The life of Ryley

HOW DO you acquire the new skills of journalism without losing the old?  According to the Executive editor of Sky News, John Ryley, those responsive to change will make the best journalists at a time when multimedia skills are ‘in demand’.  This is particularly evident in the current job market where potential employers expect applicants to possess proficiencies in print, broadcast, and online reporting.

Unsurprisingly, more students seek to combine the skills of print with those of new media as typified by second year Journalism and English student, Alice Pugh.  She has teamed up with Coventry University’s very own online TV Channel as part of a two week professional work placement, and will be creating various audio and video packages to “promote the city of Coventry in a positive light”.

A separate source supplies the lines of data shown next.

-- ==== Sys2Proof/Laws/Cadences.lean ====
section
/-! SUPPORT. What expiries and firings do to the channels and the plays (R129, R130). -/

namespace Sys2Proof.Machine

set_option maxRecDepth 20000
set_option linter.unusedVariables false
set_option linter.unusedSimpArgs false

theorem channel_onChannel (s : State) (c : Nat) (f : CadenceChannel → CadenceChannel) (h : c < s.announce.channels.length) : (s.onChannel c f).channel c = f (s.channel c) := by
  unfold State.channel State.onChannel; exact getD_modify_eq _ _ _ _ h

theorem channel_onChannel_ne (s : State) (c j : Nat) (f : CadenceChannel → CadenceChannel) (h : j ≠ c) : (s.onChannel c f).channel j = s.channel j := by
  unfold State.channel State.onChannel; exact getD_modify_ne _ _ _ _ _ h

theorem channel_onFollowers (s : State) (l j : Nat) (f : CadenceChannel → CadenceChannel) : (s.onFollowers l f).channel j = if (s.channel j).role = .follower l then f (s.channel j) else s.channel j := by
  unfold State.channel State.onFollowers
  simp only [List.getD_eq_getElem?_getD, List.getElem?_map]
  cases s.announce.channels[j]? with
  | none => simp [CadenceChannel.reset]
  | some k =>
    simp only [Option.map_some, Option.getD_some, CadenceChannel.follows, beq_iff_eq]

theorem onChannel_len (s : State) (c : Nat) (f : CadenceChannel → CadenceChannel) : (s.onChannel c f).announce.channels.length = s.announce.channels.length := by
  simp [State.onChannel]

theorem onFollowers_len (s : State) (c : Nat) (f : CadenceChannel → CadenceChannel) : (s.onFollowers c f).announce.channels.length = s.announce.channels.length := by
  simp [State.onFollowers]

/-- Everything but the cadence channels, the play list, the queues and counts of the store and the events. -/
def CadKept (s u : State) : Prop :=
  u.announce.clips = s.announce.clips ∧ u.store.memory = s.store.memory
  ∧ State.sameLine s u ∧ u.host.response = s.host.response ∧ u.ports = s.ports ∧ u.follower = s.follower
  ∧ u.mixer = s.mixer ∧ u.blend = s.blend ∧ u.call = s.call ∧ u.announce.channels.length = s.announce.channels.length

theorem cadKept_refl (s : State) : CadKept s s := ⟨rfl, rfl, ⟨rfl, rfl, rfl, rfl, rfl⟩, rfl, rfl, rfl, rfl, rfl, rfl, rfl⟩

theorem cadKept_trans {s u v : State} (h : CadKept s u) (k : CadKept u v) : CadKept s v := by
  obtain ⟨a2, a4, ⟨b1, b2, b3, b4, b5⟩, a5, a6, a7, a8, a9, a10, a11⟩ := h
  obtain ⟨c2, c4, ⟨d1, d2, d3, d4, d5⟩, c5, c6, c7, c8, c9, c10, c11⟩ := k
  exact ⟨c2.trans a2, c4.trans a4, ⟨d1.trans b1, d2.trans b2, d3.trans b3, d4.trans b4, d5.trans b5⟩, c5.trans a5, c6.trans a6, c7.trans a7, c8.trans a8, c9.trans a9, c10.trans a10, c11.trans a11⟩

theorem cadKept_onChannel (s : State) (c : Nat) (f : CadenceChannel → CadenceChannel) : CadKept s (s.onChannel c f) :=
  ⟨rfl, rfl, ⟨rfl, rfl, rfl, rfl, rfl⟩, rfl, rfl, rfl, rfl, rfl, rfl, onChannel_len _ _ _⟩

theorem cadKept_onFollowers (s : State) (c : Nat) (f : CadenceChannel → CadenceChannel) : CadKept s (s.onFollowers c f) :=
  ⟨rfl, rfl, ⟨rfl, rfl, rfl, rfl, rfl⟩, rfl, rfl, rfl, rfl, rfl, rfl, onFollowers_len _ _ _⟩

/-- A play of a follower is in the list. -/
def FollowPlay (u : State) (f clip level : Nat) : Prop := ∃ place p, place < 4 ∧ u.announce.plays.getD place none = some p
  ∧ p.starter = .follower f ∧ p.clip = clip ∧ p.level = level ∧ p.repeats = 1 ∧ p.done = 0 ∧ p.position = 0

theorem followPlay_bare {s u : State} (h : ∀ q y, s.announce.plays.getD q none = some y → (u.announce.plays.getD q none).map Play.bare = some y.bare) (f c l : Nat) (k : FollowPlay s f c l) : FollowPlay u f c l := by
  obtain ⟨q, p, h1, h2, h3, h4, h5, h6, h7, h8⟩ := k
  have := h q p h2
  cases hy : u.announce.plays.getD q none with
  | none => rw [hy] at this; simp at this
  | some y =>
    rw [hy] at this; simp only [Option.map_some, Option.some.injEq] at this
    exact ⟨q, y, h1, hy, (congrArg Play.starter this).trans h3, (congrArg Play.clip this).trans h4, (congrArg Play.level this).trans h5, (congrArg Play.repeats this).trans h6, (congrArg Play.done this).trans h7, (congrArg Play.position this).trans h8⟩

/-- A channel is due to fire. -/
def FireDue (s : State) (c : Nat) : Prop := ∃ l, (s.channel c).role = .follower l ∧ (s.channel c).counting = true ∧ (s.channel c).remaining = 0

theorem fires_idle (s : State) (c : Nat) (h : ¬FireDue s c) : s.fire c = s := by
  unfold State.fire
  dsimp only
  split
  · next l hl =>
    rw [if_neg]
    intro k
    simp only [Bool.and_eq_true, beq_iff_eq] at k
    exact h ⟨l, hl, k.1, k.2⟩
  · rfl

theorem fires_due (s : State) (c : Nat) (h : FireDue s c) (hc : c < s.announce.channels.length) (hp : s.announce.plays.length = 4) :
    CadKept s (s.fire c) ∧ (∀ j, j ≠ c → (s.fire c).channel j = s.channel j)
    ∧ (∀ q y, s.announce.plays.getD q none = some y → ((s.fire c).announce.plays.getD q none).map Play.bare = some y.bare)
    ∧ (s.fire c).announce.plays.length = 4
    ∧ ((s.clip (s.channel c).activeClip).state.playable = false ∨ (∀ p, p < 4 → s.announce.plays.getD p none ≠ none) →
        (s.fire c).channel c = { s.channel c with counting := false, missed := true } ∧ (s.fire c).announce.plays = s.announce.plays)
    ∧ ((s.clip (s.channel c).activeClip).state.playable = true → (∃ p, p < 4 ∧ s.announce.plays.getD p none = none) →
        (s.fire c).channel c = { s.channel c with counting := false } ∧ FollowPlay (s.fire c) c (s.channel c).activeClip (s.channel c).level) := by
  obtain ⟨l, h1, h2, h3⟩ := h
  obtain ⟨i, hi⟩ : ∃ i, i = s.onChannel c (fun k => { k with counting := false }) := ⟨_, rfl⟩
  have e : s.fire c = (match i.startPlay (s.channel c).activeClip (s.channel c).level 1 (.follower c) with
      | some (_, started) => started
      | none => i.onChannel c (fun k => { k with missed := true })) := by
    unfold State.fire; dsimp only; rw [h1]; dsimp only
    rw [if_pos (by simp [h2, h3]), hi] <;> rfl
  have ic : i.channel c = { s.channel c with counting := false } := by rw [hi, channel_onChannel _ _ _ hc]
  have ij : ∀ j, j ≠ c → i.channel j = s.channel j := fun j hj => by rw [hi, channel_onChannel_ne _ _ _ _ hj]
  have ik : CadKept s i := by rw [hi]; exact cadKept_onChannel _ _ _
  have ip : i.announce.plays = s.announce.plays := by rw [hi] <;> rfl
  have icl : ∀ x, i.clip x = s.clip x := fun x => by rw [hi] <;> rfl
  have il : c < i.announce.channels.length := by rw [hi, onChannel_len]; exact hc
  have missed : i.startPlay (s.channel c).activeClip (s.channel c).level 1 (.follower c) = none → 
     s.fire c = i.onChannel c (fun k => { k with missed := true }) := fun h => by rw [e, h]
  have M : s.fire c = i.onChannel c (fun k => { k with missed := true }) → CadKept s (s.fire c) ∧ (∀ j, j ≠ c → (s.fire c).channel j = s.channel j)
    ∧ (∀ q y, s.announce.plays.getD q none = some y → ((s.fire c).announce.plays.getD q none).map Play.bare = some y.bare)
    ∧ (s.fire c).announce.plays.length = 4 ∧ (s.fire c).channel c = { s.channel c with counting := false, missed := true } ∧ (s.fire c).announce.plays = s.announce.plays := by
    intro hh
    have e1 : (s.fire c).announce.plays = s.announce.plays := by rw [hh]; exact ip
    refine ⟨by rw [hh]; exact cadKept_trans ik (cadKept_onChannel _ _ _), fun j hj => by rw [hh, channel_onChannel_ne _ _ _ _ hj, ij j hj], ?_, by rw [e1]; exact hp, by rw [hh, channel_onChannel _ _ _ il, ic], e1⟩
    intro q y hy; rw [e1, hy]; rfl
  by_cases hpl : (s.clip (s.channel c).activeClip).state.playable = true
  · cases hf : s.announce.plays.findIdx? (fun p => p.isNone) with
    | none =>
      have hn := (findFree_none _ hp).mp hf
      obtain ⟨m1, m2, m3, m4, m5⟩ := M (missed (by unfold State.startPlay; rw [if_pos (by rw [icl]; exact hpl), ip, hf]))
      exact ⟨m1, m2, m3, m4, fun _ => m5, fun _ hx => by obtain ⟨p, h1, h2⟩ := hx; exact absurd h2 (hn p h1)⟩
    | some p =>
      obtain ⟨h5, h6, h7⟩ := (findFree_some _ p hp).mp hf
      obtain ⟨u, e2, ⟨y, Y1, Y2, Y3, Y4, Y5, Y6, Y7, Y8⟩, K, k1, k2, k3, k4, k5, k6, k7, k8, k9, k10⟩ := startPlay_facts i (s.channel c).activeClip (s.channel c).level 1 (.follower c) p (by rw [icl]; exact hpl) (by rw [ip]; exact hf)
      have e3 : s.fire c = u := by rw [e, e2]
      have ch : ∀ j, u.channel j = i.channel j := fun j => by unfold State.channel; rw [k2]
      have q3 : ∀ q y, s.announce.plays.getD q none = some y → (u.announce.plays.getD q none).map Play.bare = some y.bare := by
        intro q y hy
        have : q ≠ p := by rintro rfl; rw [h6] at hy; simp at hy
        rw [K q this, ip, hy]; rfl
      rw [e3]
      refine ⟨cadKept_trans ik ⟨k1, k3, k4, k5, k6, k7, k8, k9, k10, by rw [k2]⟩, fun j hj => by rw [ch, ij j hj], q3, ?_, ?_, fun _ _ => ⟨by rw [ch, ic], p, y, h5, Y1, Y7, Y2, Y3, Y4, Y5, Y6⟩⟩
      · have hx := requestGroups_kept
        -- the list keeps its length
        have : ∃ w : State, w.announce.plays.length = 4 ∧ u = w.requestGroups p := by
          unfold State.startPlay at e2
          rw [if_pos (by rw [icl]; exact hpl), ip, hf] at e2
          dsimp only at e2
          injection e2 with e2
          injection e2 with _ e2
          exact ⟨_, by simp [hp], e2.symm⟩
        obtain ⟨w, hw1, hw2⟩ := this
        have := congrArg List.length (requestGroups_kept w p).1
        simp only [List.length_map] at this
        rw [hw2, this, hw1]
      · rintro (h | h)
        · rw [hpl] at h; simp at h
        · exact absurd h6 (h p h5)
  · obtain ⟨m1, m2, m3, m4, m5⟩ := M (missed (by unfold State.startPlay; rw [if_neg (by rw [icl]; exact hpl)]))
    exact ⟨m1, m2, m3, m4, fun _ => m5, fun h => absurd h hpl⟩

/-- What the firing of a list of channels leaves. -/
theorem fires_list (l : List Nat) : ∀ (s : State), l.Nodup → (∀ c ∈ l, c < s.announce.channels.length) → s.announce.plays.length = 4 →
    let u := l.foldl (fun acc c => acc.fire c) s
    CadKept s u ∧ u.announce.plays.length = 4
    ∧ (∀ q y, s.announce.plays.getD q none = some y → (u.announce.plays.getD q none).map Play.bare = some y.bare)
    ∧ (∀ j, j ∉ l → u.channel j = s.channel j)
    ∧ (∀ j, j ∈ l → ((s.channel j).counting = false ∨ (s.channel j).remaining ≠ 0) → u.channel j = s.channel j)
    ∧ (∀ j ld, j ∈ l → (s.channel j).role = .follower ld → (s.channel j).counting = true → (s.channel j).remaining = 0 →
        ((u.channel j).counting = false ∧ ((u.channel j).missed = true ∨ FollowPlay u j (s.channel j).activeClip (s.channel j).level)
          ∧ ((s.clip (s.channel j).activeClip).state.playable = false → (u.channel j).missed = true))) := by
  induction l with
  | nil => intro s _ _ hp; exact ⟨cadKept_refl s, hp, fun q y h => by simp only [List.foldl_nil]; rw [h]; rfl, fun _ _ => rfl, fun j hj => by simp at hj, fun j _ hj => by simp at hj⟩
  | cons c l ih =>
    intro s hn hb hp
    obtain ⟨hn1, hn2⟩ := List.nodup_cons.mp hn
    simp only [List.foldl_cons]
    have hc : c < s.announce.channels.length := hb c (by simp)
    -- one firing
    have one : CadKept s (s.fire c) ∧ (∀ j, j ≠ c → (s.fire c).channel j = s.channel j)
       ∧ (∀ q y, s.announce.plays.getD q none = some y → ((s.fire c).announce.plays.getD q none).map Play.bare = some y.bare)
       ∧ (s.fire c).announce.plays.length = 4 := by
      by_cases hd : FireDue s c
      · obtain ⟨a, b, c, d, _⟩ := fires_due s c hd hc hp; exact ⟨a, b, c, d⟩
      · rw [fires_idle s c hd]; exact ⟨cadKept_refl s, fun _ _ => rfl, fun q y h => by rw [h]; rfl, hp⟩
    obtain ⟨o1, outsBut_of, o3, o4⟩ := one
    have oc : ∀ x, (s.fire c).clip x = s.clip x := fun x => by unfold State.clip; rw [o1.1]
    have := ih (s.fire c) hn2 (fun d hd => by rw [o1.2.2.2.2.2.2.2.2.2]; exact hb d (by simp [hd])) o4
    obtain ⟨i1, i2, i3, i4, i5, i6⟩ := this
    refine ⟨cadKept_trans o1 i1, i2, ?_, ?_, ?_, ?_⟩
    · intro q y hy
      have h1 := o3 q y hy
      cases hz : (s.fire c).announce.plays.getD q none with
      | none => rw [hz] at h1; simp at h1
      | some z => rw [hz] at h1; simp only [Option.map_some, Option.some.injEq] at h1; rw [i3 q z hz, h1]
    · intro j hj
      simp only [List.mem_cons, not_or] at hj
      rw [i4 j hj.2, outsBut_of j hj.1]
    · intro j hj hd
      by_cases hjc : j = c
      · subst hjc
        rw [i4 j hn1, fires_idle]
        rintro ⟨l, _, a, b⟩
        rcases hd with h | h
        · rw [h] at a; simp at a
        · exact h b
      · have : j ∈ l := by simpa [hjc] using hj
        rw [i5 j this (by rw [outsBut_of j hjc]; exact hd), outsBut_of j hjc]
    · intro j ld hj hr h1 h2
      by_cases hjc : j = c
      · subst hjc
        have hd : FireDue s j := ⟨ld, hr, h1, h2⟩
        obtain ⟨a, b, c, d, e, f⟩ := fires_due s j hd hc hp
        rw [i4 j hn1]
        by_cases hx : (s.clip (s.channel j).activeClip).state.playable = false ∨ (∀ p, p < 4 → s.announce.plays.getD p none ≠ none)
        · rw [(e hx).1]; exact ⟨rfl, .inl rfl, fun _ => rfl⟩
        · rw [not_or] at hx
          have hy : ∃ p, p < 4 ∧ s.announce.plays.getD p none = none := Classical.byContradiction (fun hh => hx.2 (fun p hp hq => hh ⟨p, hp, hq⟩))
          obtain ⟨g1, g2⟩ := f (by simpa using hx.1) hy
          rw [g1]; exact ⟨rfl, .inr (followPlay_bare i3 _ _ _ g2), fun hh => absurd hh hx.1⟩
      · have hjl : j ∈ l := by simpa [hjc] using hj
        have := i6 j ld hjl (by rw [outsBut_of j hjc]; exact hr) (by rw [outsBut_of j hjc]; exact h1) (by rw [outsBut_of j hjc]; exact h2)
        rw [outsBut_of j hjc, oc] at this
        exact this

/-- The firing row (R130): nothing while the leader expires in the same local sample, else the firing. -/
theorem followerFires_eq (s : State) (c l : Nat) (h : (s.channel c).role = .follower l) :
    s.followerFires c = if (s.channel l).expires then s else s.fire c := by
  unfold State.followerFires; rw [h]

/-- A channel that is no follower does not fire. -/
theorem followerFires_other (s : State) (c : Nat) (h : ∀ l, (s.channel c).role ≠ .follower l) : s.followerFires c = s := by
  unfold State.followerFires
  split
  · next l hl => exact absurd hl (h l)
  · rfl

end Sys2Proof.Machine
end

Under the supervision of Marketing and Communication’s Creative Multimedia Manager, Peter Woodbridge, Pugh’s efforts will focus on “the legends of Coventry, which is quite topical and fashionable right now because of the Specials”.  The 1970s Coventry band will make their comeback in the coming weeks, with Pugh deciding to “look at music now and in the past, how it compares, and determine which is better”.

Pugh is hoping to create a feature legth interview on the Specials and local bands

20-year-old Pugh, who is from Reading, said: “Peter has been really open to my ideas, and has allowed me to do something that really interests me.  Although I am working within a brief, I will be able to contact the people I want, and interview them how I want.  I consider this to be very important.”

Pugh will initially record and edit a number of audio packages which will be made available on the Coventry University Podcast website, before helping to present and film feature length interviews with various Coventry bands.  She hopes the placement will enhance her research methods, and her ability to conduct interviews “in a more natural manner”.

Pugh revealed that her principle interest when conducting interviews in front of the camera will be “the social, rather than the technical aspect” of those bands which are set to perform at this year’s Godiva and Jazz Musical Festivals.

“This project will allow me to sit down with someone and define the most suitable way of obtaining this information.  The more I do it, the more confident I will become in talking to people, which is the number one reason as to why I am doing this.  I don’t have any experience of filming video, so working with Peter will hopefully readdress this,” Pugh said.